◆ **YOUR TASK**
Please filter the entries for the word "trans" and copy every line that has it.

Saved entries
****************

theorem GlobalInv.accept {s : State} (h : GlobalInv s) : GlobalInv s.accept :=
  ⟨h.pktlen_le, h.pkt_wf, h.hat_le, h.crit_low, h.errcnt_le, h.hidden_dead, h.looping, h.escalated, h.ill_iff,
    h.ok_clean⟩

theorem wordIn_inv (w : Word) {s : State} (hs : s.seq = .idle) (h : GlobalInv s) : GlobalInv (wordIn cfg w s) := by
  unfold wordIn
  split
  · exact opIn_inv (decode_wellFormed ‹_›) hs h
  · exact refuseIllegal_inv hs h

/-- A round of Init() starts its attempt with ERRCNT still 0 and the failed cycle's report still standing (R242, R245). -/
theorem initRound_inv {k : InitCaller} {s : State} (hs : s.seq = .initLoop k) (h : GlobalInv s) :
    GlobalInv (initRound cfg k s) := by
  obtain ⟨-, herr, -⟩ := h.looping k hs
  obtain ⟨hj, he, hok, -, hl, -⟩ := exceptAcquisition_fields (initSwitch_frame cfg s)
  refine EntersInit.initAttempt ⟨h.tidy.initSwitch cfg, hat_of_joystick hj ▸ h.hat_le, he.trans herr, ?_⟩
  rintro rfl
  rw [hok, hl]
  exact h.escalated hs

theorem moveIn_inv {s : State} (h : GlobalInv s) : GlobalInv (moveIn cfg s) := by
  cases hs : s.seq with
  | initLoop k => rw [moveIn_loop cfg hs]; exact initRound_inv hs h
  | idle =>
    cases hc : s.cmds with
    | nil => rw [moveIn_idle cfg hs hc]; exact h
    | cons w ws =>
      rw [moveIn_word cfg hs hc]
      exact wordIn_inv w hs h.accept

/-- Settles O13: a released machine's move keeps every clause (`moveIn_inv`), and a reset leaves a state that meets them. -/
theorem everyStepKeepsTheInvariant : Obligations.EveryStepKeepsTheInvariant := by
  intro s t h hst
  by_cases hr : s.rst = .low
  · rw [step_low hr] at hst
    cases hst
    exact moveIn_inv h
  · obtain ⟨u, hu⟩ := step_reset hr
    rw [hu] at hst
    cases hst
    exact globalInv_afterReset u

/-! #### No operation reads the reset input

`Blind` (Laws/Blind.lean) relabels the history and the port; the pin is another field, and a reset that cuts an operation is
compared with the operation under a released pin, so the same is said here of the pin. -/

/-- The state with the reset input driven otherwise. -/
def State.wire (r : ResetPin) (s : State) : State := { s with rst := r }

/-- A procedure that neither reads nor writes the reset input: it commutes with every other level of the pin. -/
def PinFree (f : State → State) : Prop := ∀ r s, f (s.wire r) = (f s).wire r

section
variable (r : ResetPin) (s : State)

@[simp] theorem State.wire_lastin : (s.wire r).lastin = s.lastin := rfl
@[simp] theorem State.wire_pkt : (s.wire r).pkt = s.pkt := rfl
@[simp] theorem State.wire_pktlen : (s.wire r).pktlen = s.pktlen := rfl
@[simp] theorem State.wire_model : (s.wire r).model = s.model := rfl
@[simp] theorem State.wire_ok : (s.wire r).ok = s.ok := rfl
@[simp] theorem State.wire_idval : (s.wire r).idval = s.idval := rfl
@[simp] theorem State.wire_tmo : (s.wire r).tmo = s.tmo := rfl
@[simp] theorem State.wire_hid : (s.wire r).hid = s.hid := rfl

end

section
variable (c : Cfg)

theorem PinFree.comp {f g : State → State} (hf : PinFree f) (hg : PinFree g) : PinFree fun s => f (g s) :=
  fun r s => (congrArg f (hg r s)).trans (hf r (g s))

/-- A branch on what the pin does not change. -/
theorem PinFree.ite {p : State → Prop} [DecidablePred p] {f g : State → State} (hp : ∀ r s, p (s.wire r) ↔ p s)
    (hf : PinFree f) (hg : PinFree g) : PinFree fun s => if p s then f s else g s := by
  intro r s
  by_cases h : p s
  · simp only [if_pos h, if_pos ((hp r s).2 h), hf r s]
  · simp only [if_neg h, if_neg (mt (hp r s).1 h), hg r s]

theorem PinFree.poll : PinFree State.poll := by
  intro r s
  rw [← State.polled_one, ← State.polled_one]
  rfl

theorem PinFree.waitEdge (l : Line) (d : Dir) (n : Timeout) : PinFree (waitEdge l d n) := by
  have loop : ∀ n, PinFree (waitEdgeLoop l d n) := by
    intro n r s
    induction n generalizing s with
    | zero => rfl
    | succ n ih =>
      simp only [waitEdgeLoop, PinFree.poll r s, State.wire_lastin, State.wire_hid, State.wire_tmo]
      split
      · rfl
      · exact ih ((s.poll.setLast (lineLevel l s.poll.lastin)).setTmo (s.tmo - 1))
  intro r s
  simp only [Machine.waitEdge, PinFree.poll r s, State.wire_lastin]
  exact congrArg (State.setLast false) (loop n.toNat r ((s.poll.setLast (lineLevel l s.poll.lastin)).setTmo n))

****************

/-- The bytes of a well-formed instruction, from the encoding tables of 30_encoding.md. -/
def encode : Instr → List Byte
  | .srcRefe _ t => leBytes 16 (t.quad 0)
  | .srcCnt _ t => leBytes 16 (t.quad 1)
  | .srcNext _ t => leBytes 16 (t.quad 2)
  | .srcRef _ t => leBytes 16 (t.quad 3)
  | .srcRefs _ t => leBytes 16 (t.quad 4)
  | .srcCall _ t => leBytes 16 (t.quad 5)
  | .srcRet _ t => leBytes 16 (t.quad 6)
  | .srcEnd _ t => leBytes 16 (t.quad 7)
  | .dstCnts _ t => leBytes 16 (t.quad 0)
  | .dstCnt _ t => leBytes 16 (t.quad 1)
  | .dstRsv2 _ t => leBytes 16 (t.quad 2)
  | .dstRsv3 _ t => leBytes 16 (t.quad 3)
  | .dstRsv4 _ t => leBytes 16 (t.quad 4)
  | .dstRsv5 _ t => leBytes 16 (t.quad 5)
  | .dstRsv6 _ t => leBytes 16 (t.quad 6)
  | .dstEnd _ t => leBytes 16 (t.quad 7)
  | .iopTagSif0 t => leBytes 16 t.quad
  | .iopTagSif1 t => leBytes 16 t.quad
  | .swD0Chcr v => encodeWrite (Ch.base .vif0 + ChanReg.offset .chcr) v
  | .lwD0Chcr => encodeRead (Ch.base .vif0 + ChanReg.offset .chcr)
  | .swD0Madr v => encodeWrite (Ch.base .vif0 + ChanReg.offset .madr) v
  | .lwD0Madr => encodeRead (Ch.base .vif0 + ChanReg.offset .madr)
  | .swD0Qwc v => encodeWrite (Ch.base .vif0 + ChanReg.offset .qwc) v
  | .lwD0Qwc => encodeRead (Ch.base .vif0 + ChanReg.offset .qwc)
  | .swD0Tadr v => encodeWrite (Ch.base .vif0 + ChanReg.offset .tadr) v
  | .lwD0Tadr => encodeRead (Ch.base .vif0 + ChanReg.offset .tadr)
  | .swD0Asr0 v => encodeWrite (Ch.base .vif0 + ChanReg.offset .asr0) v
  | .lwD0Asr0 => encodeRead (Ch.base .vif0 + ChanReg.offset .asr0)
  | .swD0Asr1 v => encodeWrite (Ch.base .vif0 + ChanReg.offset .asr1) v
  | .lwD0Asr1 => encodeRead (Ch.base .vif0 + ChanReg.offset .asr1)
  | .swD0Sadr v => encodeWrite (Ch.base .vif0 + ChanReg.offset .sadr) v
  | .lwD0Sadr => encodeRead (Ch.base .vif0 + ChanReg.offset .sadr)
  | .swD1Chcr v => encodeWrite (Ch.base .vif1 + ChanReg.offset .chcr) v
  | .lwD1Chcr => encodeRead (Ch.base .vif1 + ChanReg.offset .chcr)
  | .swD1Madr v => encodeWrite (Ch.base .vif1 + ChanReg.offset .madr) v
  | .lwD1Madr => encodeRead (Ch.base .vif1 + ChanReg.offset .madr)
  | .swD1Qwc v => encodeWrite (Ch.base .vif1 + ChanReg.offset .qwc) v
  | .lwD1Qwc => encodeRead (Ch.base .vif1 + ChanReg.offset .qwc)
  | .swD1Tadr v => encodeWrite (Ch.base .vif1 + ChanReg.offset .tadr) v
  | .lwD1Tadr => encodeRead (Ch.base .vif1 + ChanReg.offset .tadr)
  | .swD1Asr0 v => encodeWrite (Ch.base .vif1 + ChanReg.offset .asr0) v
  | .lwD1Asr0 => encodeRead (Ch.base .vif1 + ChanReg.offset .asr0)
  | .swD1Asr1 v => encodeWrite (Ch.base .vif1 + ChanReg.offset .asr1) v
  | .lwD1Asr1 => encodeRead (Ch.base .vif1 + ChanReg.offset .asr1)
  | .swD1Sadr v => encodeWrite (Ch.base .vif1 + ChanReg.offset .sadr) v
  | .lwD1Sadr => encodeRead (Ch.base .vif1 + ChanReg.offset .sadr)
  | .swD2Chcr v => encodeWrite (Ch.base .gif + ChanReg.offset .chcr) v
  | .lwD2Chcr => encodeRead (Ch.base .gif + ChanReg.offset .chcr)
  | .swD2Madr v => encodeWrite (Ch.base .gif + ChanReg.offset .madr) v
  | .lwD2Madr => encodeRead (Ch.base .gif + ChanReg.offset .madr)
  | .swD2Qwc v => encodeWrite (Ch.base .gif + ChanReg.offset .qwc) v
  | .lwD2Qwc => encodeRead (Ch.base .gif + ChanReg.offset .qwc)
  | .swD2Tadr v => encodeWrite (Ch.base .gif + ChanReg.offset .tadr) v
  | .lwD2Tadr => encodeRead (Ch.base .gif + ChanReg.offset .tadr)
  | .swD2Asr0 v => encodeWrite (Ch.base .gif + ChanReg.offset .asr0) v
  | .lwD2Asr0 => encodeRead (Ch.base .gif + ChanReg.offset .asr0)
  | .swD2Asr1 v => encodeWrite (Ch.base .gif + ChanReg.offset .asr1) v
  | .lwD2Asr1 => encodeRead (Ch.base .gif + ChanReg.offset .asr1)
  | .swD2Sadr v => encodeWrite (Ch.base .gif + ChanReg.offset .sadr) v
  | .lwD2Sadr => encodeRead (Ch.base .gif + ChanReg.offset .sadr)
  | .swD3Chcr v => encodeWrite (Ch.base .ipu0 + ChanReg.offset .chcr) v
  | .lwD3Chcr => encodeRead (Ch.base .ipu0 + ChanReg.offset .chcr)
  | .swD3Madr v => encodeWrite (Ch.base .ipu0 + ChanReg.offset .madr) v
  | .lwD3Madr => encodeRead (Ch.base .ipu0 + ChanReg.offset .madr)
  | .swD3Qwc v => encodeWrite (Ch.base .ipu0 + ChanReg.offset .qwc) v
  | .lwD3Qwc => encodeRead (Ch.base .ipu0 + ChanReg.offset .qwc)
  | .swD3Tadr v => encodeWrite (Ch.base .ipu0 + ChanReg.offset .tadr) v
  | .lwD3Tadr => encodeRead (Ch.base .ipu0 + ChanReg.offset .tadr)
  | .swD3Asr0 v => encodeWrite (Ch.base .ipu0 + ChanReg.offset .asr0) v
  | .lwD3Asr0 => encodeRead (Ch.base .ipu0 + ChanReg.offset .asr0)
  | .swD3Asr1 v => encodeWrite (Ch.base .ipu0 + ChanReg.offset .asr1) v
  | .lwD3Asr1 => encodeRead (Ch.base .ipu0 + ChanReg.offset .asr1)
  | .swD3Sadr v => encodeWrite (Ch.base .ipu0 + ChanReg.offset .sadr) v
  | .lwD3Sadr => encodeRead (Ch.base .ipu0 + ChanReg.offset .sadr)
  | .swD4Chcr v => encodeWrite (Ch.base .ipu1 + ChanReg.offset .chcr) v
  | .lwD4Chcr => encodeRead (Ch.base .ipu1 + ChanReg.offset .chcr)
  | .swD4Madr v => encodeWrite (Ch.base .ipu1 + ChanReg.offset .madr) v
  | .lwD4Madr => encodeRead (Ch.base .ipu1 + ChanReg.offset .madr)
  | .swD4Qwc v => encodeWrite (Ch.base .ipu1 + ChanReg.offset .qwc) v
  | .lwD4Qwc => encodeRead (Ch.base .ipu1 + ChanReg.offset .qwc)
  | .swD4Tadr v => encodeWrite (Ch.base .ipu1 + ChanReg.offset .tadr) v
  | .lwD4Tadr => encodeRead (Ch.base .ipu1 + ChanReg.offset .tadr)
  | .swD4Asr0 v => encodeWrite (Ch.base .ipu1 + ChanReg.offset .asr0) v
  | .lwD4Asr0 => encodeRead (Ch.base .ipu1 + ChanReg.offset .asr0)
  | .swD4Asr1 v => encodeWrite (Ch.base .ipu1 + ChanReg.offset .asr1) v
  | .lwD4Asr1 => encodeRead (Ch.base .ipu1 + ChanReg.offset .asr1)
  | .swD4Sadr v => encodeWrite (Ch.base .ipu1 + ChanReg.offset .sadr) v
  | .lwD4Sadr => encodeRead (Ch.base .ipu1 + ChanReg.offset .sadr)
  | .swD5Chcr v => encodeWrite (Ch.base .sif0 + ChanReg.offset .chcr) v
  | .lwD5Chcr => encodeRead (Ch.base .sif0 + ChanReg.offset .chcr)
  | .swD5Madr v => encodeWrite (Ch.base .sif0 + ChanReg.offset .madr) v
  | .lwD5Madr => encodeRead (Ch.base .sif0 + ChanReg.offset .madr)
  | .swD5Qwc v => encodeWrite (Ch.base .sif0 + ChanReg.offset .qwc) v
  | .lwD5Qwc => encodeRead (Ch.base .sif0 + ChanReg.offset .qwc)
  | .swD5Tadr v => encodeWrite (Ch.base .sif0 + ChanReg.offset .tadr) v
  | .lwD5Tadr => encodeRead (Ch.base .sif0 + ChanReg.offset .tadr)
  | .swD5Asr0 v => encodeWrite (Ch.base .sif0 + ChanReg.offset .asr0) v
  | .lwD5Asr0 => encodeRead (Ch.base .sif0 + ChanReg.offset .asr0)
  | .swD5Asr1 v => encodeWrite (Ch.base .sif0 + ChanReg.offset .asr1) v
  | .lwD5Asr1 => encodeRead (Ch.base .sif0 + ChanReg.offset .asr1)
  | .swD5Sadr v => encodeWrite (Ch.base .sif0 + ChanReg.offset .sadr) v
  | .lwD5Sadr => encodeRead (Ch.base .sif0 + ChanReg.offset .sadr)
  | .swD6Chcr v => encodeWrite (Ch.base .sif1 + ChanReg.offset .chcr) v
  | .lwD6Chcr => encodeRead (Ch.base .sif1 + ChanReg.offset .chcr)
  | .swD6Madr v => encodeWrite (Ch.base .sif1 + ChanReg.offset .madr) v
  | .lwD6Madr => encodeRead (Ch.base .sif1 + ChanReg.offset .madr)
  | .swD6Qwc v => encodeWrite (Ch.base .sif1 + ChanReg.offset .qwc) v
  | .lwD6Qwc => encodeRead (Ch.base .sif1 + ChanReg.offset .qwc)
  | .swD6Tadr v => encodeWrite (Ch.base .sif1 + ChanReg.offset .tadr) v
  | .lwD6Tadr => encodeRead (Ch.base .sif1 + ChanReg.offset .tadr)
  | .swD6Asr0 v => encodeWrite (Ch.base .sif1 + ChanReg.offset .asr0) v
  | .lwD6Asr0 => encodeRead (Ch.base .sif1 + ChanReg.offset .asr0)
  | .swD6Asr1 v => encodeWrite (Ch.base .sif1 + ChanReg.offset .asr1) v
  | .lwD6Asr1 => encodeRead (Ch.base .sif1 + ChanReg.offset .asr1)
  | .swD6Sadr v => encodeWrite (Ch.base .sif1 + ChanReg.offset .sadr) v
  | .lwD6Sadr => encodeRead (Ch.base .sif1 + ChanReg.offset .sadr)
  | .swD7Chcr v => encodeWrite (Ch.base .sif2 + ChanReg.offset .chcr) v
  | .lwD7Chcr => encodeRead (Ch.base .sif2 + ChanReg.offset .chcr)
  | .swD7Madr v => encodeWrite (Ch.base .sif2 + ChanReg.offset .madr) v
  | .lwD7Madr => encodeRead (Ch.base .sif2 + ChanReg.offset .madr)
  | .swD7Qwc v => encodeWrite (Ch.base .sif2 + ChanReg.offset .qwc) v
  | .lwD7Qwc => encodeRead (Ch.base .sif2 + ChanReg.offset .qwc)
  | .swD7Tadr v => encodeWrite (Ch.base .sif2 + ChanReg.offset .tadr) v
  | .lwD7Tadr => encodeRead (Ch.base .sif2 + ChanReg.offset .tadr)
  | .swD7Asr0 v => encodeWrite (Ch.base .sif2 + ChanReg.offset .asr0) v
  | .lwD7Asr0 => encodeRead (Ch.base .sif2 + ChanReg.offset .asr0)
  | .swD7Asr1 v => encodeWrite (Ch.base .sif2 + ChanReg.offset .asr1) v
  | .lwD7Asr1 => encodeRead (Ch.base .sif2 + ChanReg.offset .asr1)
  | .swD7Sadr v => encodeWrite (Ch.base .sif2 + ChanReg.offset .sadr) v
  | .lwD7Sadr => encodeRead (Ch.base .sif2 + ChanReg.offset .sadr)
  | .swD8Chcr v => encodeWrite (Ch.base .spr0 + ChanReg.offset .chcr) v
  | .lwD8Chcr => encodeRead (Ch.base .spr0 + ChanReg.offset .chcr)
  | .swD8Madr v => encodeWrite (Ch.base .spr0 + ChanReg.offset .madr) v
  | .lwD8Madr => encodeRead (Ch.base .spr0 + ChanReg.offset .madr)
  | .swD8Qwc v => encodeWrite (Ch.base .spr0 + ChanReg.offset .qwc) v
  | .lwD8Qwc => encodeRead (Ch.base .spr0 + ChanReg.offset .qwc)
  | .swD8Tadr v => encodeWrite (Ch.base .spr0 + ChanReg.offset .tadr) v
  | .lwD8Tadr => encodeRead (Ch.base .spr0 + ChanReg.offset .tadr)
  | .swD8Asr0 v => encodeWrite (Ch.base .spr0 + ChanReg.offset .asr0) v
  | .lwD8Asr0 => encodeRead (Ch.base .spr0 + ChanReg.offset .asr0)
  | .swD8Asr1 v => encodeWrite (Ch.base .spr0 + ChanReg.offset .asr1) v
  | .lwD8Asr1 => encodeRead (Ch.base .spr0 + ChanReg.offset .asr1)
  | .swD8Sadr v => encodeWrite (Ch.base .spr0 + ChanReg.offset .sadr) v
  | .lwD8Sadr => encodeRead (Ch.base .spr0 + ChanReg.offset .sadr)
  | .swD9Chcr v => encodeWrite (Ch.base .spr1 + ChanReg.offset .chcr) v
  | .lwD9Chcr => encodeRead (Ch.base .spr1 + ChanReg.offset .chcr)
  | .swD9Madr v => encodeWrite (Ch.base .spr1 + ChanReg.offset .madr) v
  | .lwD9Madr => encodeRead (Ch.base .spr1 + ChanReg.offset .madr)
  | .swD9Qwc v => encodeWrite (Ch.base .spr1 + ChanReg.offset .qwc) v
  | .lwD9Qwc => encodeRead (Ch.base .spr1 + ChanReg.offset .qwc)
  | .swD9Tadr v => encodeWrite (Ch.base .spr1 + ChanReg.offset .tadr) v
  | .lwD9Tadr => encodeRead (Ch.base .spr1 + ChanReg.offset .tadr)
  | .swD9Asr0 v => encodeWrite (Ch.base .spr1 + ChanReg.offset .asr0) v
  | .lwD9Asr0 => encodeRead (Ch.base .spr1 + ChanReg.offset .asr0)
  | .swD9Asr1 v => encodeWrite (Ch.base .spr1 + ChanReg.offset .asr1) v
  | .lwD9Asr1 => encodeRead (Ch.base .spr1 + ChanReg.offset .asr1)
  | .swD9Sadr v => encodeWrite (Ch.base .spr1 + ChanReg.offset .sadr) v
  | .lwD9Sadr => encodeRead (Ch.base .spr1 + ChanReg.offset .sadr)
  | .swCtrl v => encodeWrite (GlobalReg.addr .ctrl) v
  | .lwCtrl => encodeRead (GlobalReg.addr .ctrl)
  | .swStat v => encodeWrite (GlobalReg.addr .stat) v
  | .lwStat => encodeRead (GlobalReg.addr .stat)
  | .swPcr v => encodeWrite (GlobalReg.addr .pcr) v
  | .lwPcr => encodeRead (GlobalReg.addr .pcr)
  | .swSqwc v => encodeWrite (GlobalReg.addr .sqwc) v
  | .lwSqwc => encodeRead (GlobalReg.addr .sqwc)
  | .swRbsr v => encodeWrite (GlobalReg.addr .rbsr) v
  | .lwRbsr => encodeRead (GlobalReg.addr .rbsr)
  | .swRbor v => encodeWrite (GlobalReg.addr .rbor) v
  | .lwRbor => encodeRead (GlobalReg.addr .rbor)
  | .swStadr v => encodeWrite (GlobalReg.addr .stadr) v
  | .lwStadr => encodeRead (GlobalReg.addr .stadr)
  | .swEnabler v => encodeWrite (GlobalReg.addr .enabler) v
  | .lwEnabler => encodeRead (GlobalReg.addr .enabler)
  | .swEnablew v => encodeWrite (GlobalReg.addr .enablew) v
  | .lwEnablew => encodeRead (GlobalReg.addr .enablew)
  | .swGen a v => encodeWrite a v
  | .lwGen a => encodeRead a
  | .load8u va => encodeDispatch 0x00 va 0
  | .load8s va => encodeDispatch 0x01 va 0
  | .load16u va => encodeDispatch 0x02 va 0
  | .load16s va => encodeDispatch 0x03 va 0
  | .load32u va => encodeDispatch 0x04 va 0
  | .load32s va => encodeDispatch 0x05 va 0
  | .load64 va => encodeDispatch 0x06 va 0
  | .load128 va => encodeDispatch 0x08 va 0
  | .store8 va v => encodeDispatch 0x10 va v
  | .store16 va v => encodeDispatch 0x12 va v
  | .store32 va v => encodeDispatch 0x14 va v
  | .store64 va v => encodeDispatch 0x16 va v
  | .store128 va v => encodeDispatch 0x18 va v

****************

◆ **EXPECTED OUTPUT**
  refine EntersInit.initAttempt ⟨h.tidy.initSwitch cfg, hat_of_joystick hj ▸ h.hat_le, he.trans herr, ?_⟩
  fun r s => (congrArg f (hg r s)).trans (hf r (g s))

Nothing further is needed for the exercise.